Oh, the tests were run (like I said, totally green try run!) The automated tests don't catch this, though. However, given I'm going to remove the doom, it's rather irrelevant at this point.

> The goal of my comment was to tell you that it's not a good idea to just
> create empty cache entries for common web content.  And actually even for
> "predictor::".  Since any entry that has zero data length and no metadata is
> considered empty and you'll never get the "lastFetched time" etc info from
> it anyway, you'll just get "not_found" from asyncOpenURI.

Right, adding the "predictor::seen" metadata is how I worked around that :) I should probably not bother adding it to regular cache entires ("regular" being "any cache entries that don't have the "predictor-origin" id enhancement") to avoid the possibility of confusing things.

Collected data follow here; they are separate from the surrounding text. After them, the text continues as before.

-- ==== Sys2Proof/Certificates/Slice0/Obligations.lean ====
section
/-! DEFINITION. The statements for the provers, in OBLIGATIONS.json's order. -/

open Sys2Proof Sys2Proof.Machine

/-! ### Encoding -/

/-- Under every value of the OPEN parameters (log 12): decoding the words of a well-formed instruction at its port gives the
instruction back, and so for a command of any shape (R90, R97, R101 to R106). -/
def Obligations.DecodeEncodeRoundTrip : Prop :=
  ∀ P : Params,
    (∀ i : Instr, i.wellFormed P = true → decode P (portOf i) (encode P i) = .ok i) ∧
    (∀ c : Command, c.wellFormed P = true → decodeCommand P (build P.hat c) = .ok c)

/-- What a port's decoder accepts has exactly one spelling: encoding the instruction gives the bytes back, at the same port;
and but for the two ports that take any bytes it is well-formed; and so for the commands of any shape, under every value of
the OPEN parameters (R92, R102, R103, R107, R286; log 12). -/
def Obligations.EncodeDecodeRoundTrip : Prop :=
  ∀ P : Params,
    (∀ (p : Port) (bs : List Byte) (i : Instr), decode P p bs = .ok i →
      portOf i = p ∧ encode P i = bs ∧ (p ≠ .raw → p ≠ .reply .alive → i.wellFormed P = true)) ∧
    (∀ (bs : List Byte) (c : Command), decodeCommand P bs = .ok c →
      build P.hat c = bs ∧ c.wellFormed P = true)

/-- A typed command with any integer axes has a payload, and the payload says the command with its axes saturated to 0 to 255
(R100, R231); its shape is its opcode's under the parameters (R103, log 12). -/
def Obligations.AxesEncodeSaturated : Prop :=
  ∀ P : Params,
    (∀ i : Instr, portOf i = .typed → i.ofShape P = true → decode P .typed (encode P i) = .ok i.saturated) ∧
    (∀ c : Command, c.ofShape P = true →
      decodeCommand P (build P.hat c) = .ok ⟨c.op, c.operands.saturated⟩)

/-- Some payloads and frames written out from 43_commands' worked examples decode, at the default parameters (log 12), to the instructions they stand for. -/
def Obligations.WorkedExampleWordsDecode : Prop :=
  decode defaultParams .typed [0x54] = .ok .test ∧
  decode defaultParams .typed [0x62, 0x00, 0x04, 0x00, 0x64] = .ok (.pressButtonsD 0x0004 100) ∧
  decode defaultParams .typed [0x6C, 0xFF, 0x00] = .ok (.moveLeftJoy 255 0) ∧
  decode defaultParams .typed [0x68, 0x02, 0x03, 0xE8] = .ok (.pressHatD .right 1000) ∧
  decode defaultParams .typed [0x50, 0x50, 0x45] = .ok (.pauseMsec 20549) ∧
  decode defaultParams .typed [0x73, 0x12, 0x34, 0xFF, 0x00, 0x00, 0xFF, 0x02, 0x01, 0x00] =
    .ok (.pressAllD 0x1234 255 0 0 255 .right 256) ∧
  decode defaultParams .raw [0x54] = .ok (.raw [0x54]) ∧
  decode defaultParams .wire [0x50, 0xE1, 0x41, 0x8B, 0x45] = .ok (.frame [0x41] 0x8B) ∧
  decode defaultParams (.reply .alive) [0x41] = .ok (.replyAlive [0x41]) ∧
  decode defaultParams (.reply .status) [0x32] = .ok (.replyStatus 2) ∧
  decode defaultParams (.reply .state) [0x51, 0x01, 0x02, 0x03, 0x04, 0x00, 0x00, 0x00, 0x10, 0x00, 0x00, 0x00, 0x20, 0x05] =
    .ok (.replyState 1 2 3 4 16 32 5)

/-! ### The checksum -/

/-- R135: the checksum of the empty payload is 0, and the frame of the empty payload. -/
def Obligations.EmptyPayloadChecksum : Prop :=
  crc32 [] = 0x00000000 ∧ chk8 [] = 0x00 ∧ encodeFrame [] = [0x50, 0xF0, 0x00, 0x45]

/-- R132: the 256-entry table form of `CRC_UPDATE`, an entry being the loop on the index, is the loop. -/
def Obligations.CrcTableFormAgrees : Prop :=
  ∀ (acc : Word) (b : Byte),
    crcUpdate acc b = (acc >>> 8) ^^^ crcShifts 8 ((acc ^^^ b.setWidth 32) &&& 0xFF)

/-- R137: the checksum is affine over XOR of payloads of one length, so that the change an error pattern makes in the check
byte depends on the pattern and the length only. -/
def Obligations.ChecksumIsAffine : Prop :=
  (∀ p q : List Byte, p.length = q.length →
    crc32 (xorBytes p q) = crc32 p ^^^ crc32 q ^^^ crc32 (List.replicate p.length 0)) ∧
  (∀ p q e : List Byte, p.length = e.length → q.length = e.length →
    chk8 (xorBytes p e) ^^^ chk8 p = chk8 (xorBytes q e) ^^^ chk8 q)

/-- R138: for every payload of at most 15 bytes, flipping any one bit changes the check byte, and the frame with the old check
byte decodes to `IntegrityError`. -/
def Obligations.SingleBitPayloadErrorsAreCaught : Prop :=
  ∀ (p : List Byte) (k i : Nat) (r : List RxAnswer), p.length ≤ 15 → k < p.length → i < 8 →
    chk8 (flipBit p k i) ≠ chk8 p ∧
    decodeAnswers (byteAnswers (frameBytes (flipBit p k i) (chk8 p)) ++ r) = .error .integrity r

/-! ### The codec -/

/-- R91, R92: the length byte holds the length in its low nibble and its complement in the high one, the table of all 16; a
byte is legal exactly when its nibbles XOR to 15, and its length is then the low one; an illegal one fails the decode at once;
neither marker is legal. -/
def Obligations.LengthBytes : Prop :=
  (List.map (fun n => lenByte (BitVec.ofNat 4 n)) (List.range 16) =
    [0xF0, 0xE1, 0xD2, 0xC3, 0xB4, 0xA5, 0x96, 0x87, 0x78, 0x69, 0x5A, 0x4B, 0x3C, 0x2D, 0x1E, 0x0F]) ∧
  (∀ n : Nibble, (lenByte n).toNat = n.toNat + 16 * (15 - n.toNat) ∧ lenOfByte (lenByte n) = some n) ∧
  (∀ lb : Byte,
    lenOfByte lb = if lb.extractLsb' 4 4 ^^^ lb.extractLsb' 0 4 = 0xF then some (lb.extractLsb' 0 4) else none) ∧
  (∀ (lb : Byte) (r : List RxAnswer), lenOfByte lb = none →
    decodeAnswers (.byte 0x50 :: .byte lb :: r) = .error .framingLen r) ∧
  lenOfByte 0x50 = none ∧ lenOfByte 0x45 = none

/-- R166: decoding an encoded payload gives the payload back and leaves what follows. -/
def Obligations.DecodeInvertsEncode : Prop :=
  ∀ (p : List Byte) (r : List RxAnswer), p.length ≤ 15 → decodeAnswers (byteAnswers (encodeFrame p) ++ r) = .ok p r

/-- R167: the payload after garbage is recovered exactly when the garbage has no start marker; one byte `50` of garbage loses
the frame. -/
def Obligations.ResynchronisationAndItsLimit : Prop :=
  (∀ (g p : List Byte) (r : List RxAnswer), p.length ≤ 15 →
    (decodeAnswers (byteAnswers (g ++ encodeFrame p) ++ r) = .ok p r ↔ ∀ b ∈ g, b ≠ 0x50)) ∧
  (∀ (p : List Byte) (r : List RxAnswer),
    decodeAnswers (byteAnswers (0x50 :: encodeFrame p) ++ r) =
      .error .framingLen (byteAnswers ((encodeFrame p).drop 1) ++ r))

/-- R168: one flipped bit of a length byte fails the decode; bits `i` and `i + 4` flipped together give the length that
differs in bit `i`. -/
def Obligations.LengthByteSelfCheck : Prop :=
  (∀ (n : Nibble) (i : Nat) (r : List RxAnswer), i < 8 →
    decodeAnswers (.byte 0x50 :: .byte (lenByte n ^^^ (1#8 <<< i)) :: r) = .error .framingLen r) ∧
  (∀ (n : Nibble) (i : Nat), i < 4 →
    lenOfByte (lenByte n ^^^ (1#8 <<< i) ^^^ (1#8 <<< (i + 4))) = some (n ^^^ (1#4 <<< i)))

/-- R163: what each outcome of `DECODE` has consumed. A success is a frame found after garbage free of the start marker; each
error stands just after the byte that raised it; a timeout or fault after the bytes before it. -/
def Obligations.DecodeOutcomesAndConsumption : Prop :=
  ∀ a : List RxAnswer,
    match decodeAnswers a with
    | .ok p r => ∃ g, noStart g ∧ p.length ≤ 15 ∧ a = byteAnswers (g ++ encodeFrame p) ++ r
    | .error .framingLen r =>
      ∃ g lb, noStart g ∧ lenOfByte lb = none ∧ a = byteAnswers (g ++ [0x50, lb]) ++ r
    | .error .framingEnd r =>
      ∃ g p c t, noStart g ∧ p.length ≤ 15 ∧ t ≠ 0x45 ∧
        a = byteAnswers (g ++ [0x50, lenByte (BitVec.ofNat 4 p.length)] ++ p ++ [c, t]) ++ r
    | .error .integrity r =>
      ∃ g p c, noStart g ∧ p.length ≤ 15 ∧ c ≠ chk8 p ∧ a = byteAnswers (g ++ frameBytes p c) ++ r
    | .error .readTimeout r => ∃ x, a = byteAnswers x ++ .timeout :: r
    | .error .transport r => ∃ x, a = byteAnswers x ++ .fault :: r
    | .waiting => ∃ x, a = byteAnswers x

/-! ### The byte-serial machines against the functions -/

/-- R152, R194: with every `TxPut` answered `Ok`, the send sequence takes one step a byte, puts exactly the frame and the
trailer on the TX stream, and ends hunting for the reply, everything else unchanged. That `crc_acc` keeps the request's
checksum is log 29. -/
def Obligations.SendSequenceEmitsFrameAndTrailer : Prop :=
  ∀ (s : State) (tx : List LineAnswer),
    s.txnState = .send → s.encState = .start → s.sessState ≠ .closed → s.schedule = [] → s.cmdPhase ≠ .replyDue →
    s.txAnswers = List.replicate (s.reqLen.toNat + 6) .ok ++ tx →
    run (s.reqLen.toNat + 6) s =
      .next { s with
        encState := .idle, encIdx := s.reqLen, crcAcc := crcFold crcInitial s.request, txnState := .await,
        decState := .hunt, txAnswers := tx, txStream := s.txStream ++ sentBytes s.request, waiting := false }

At that point, I think we'll be at a safe place for both origin entries and non-origin entries.
(In reply to Honza Bambas (:mayhemer) from comment #15)
> One more note, I can see you are using only a single disk cache storage
> instance, bound to just [non-private,non-anonymous,app=0,not-in-browser]
> context.  You should consider respecting the context (probably except
> private, since the memory limit is small and your collected data would go
> away anyway)

Hrm... this might get a little tricky, when combined with Reset (or perhaps not, hence why I'm asking). If I need to iterate over every single cache entry (with any context!) as I do when doing the Reset, how do I do that? Is that achieved with the current [non-private,non-anonymous,app=0,not-in-browser] context? Or would I have to have some knowledge of all the contexts that have ever been used by the seer, and iterate over all the entries in all of those contexts separately? To (perhaps) make it simpler, is there some way to do:

for each entry in disk cache regardless of context:
    do stuff

or do I have to do something like:

for each context the seer has ever used:
    for each entry in this context:
        do stuff

?
(In reply to Nicholas Hurley [:hurley] from comment #19)
> (In reply to Honza Bambas (:mayhemer) from comment #15)
> > One more note, I can see you are using only a single disk cache storage
> > instance, bound to just [non-private,non-anonymous,app=0,not-in-browser]
> > context.  You should consider respecting the context (probably except
> > private, since the memory limit is small and your collected data would go
> > away anyway)
> 
> Hrm... this might get a little tricky, when combined with Reset (or perhaps
> not, hence why I'm asking). If I need to iterate over every single cache
> entry (with any context!) as I do when doing the Reset, how do I do that? Is
> that achieved with the current
> [non-private,non-anonymous,app=0,not-in-browser] context? Or would I have to
> have some knowledge of all the contexts that have ever been used by the
> seer, and iterate over all the entries in all of those contexts separately?
> To (perhaps) make it simpler, is there some way to do:
> 
> for each entry in disk cache regardless of context:
>     do stuff
> 
> or do I have to do something like:
> 
> for each context the seer has ever used:
>     for each entry in this context:
>         do stuff
> 
> ?

Right now the letter.  But that's of course totally crazy.  Just leave this now for a followup and use the 'default' disk cache storage.  I'll file a bug to make visiting and clearing this more convenient.
Attached patch patch (obsolete) — Splinter Review
Honza - new patch with pretty much all your comments addressed. The following are not included in this patch:

- a real parser for my metadata entries instead of strchr (will be in a followup)
- using a distinct cache storage for predictor stuff (will be in a followup pending your further thoughts on this)
- using real loadcontextinfo objects when opening cache entries (will be in a followup pending the ability to iterate everything in cache regardless of loadcontextinfo)
- limiting to just css and js - there are 2 things about this. (1) it's totally independent of code you would have to review (that change would be in imglib), and (2) I'm not sure this is the right course. I have to run the numbers through web page test with the new backend to see if it makes a difference (I suspect it will, since we don't just care about first paint for the predictor, but the size of that difference remains to be seen). Regardless, like I said, doing that limiting is totally independent of any of the code you've already seen, and is a 1-line change that would need r+ from an imglib peer, so I think we can proceed with the rest of the review without that.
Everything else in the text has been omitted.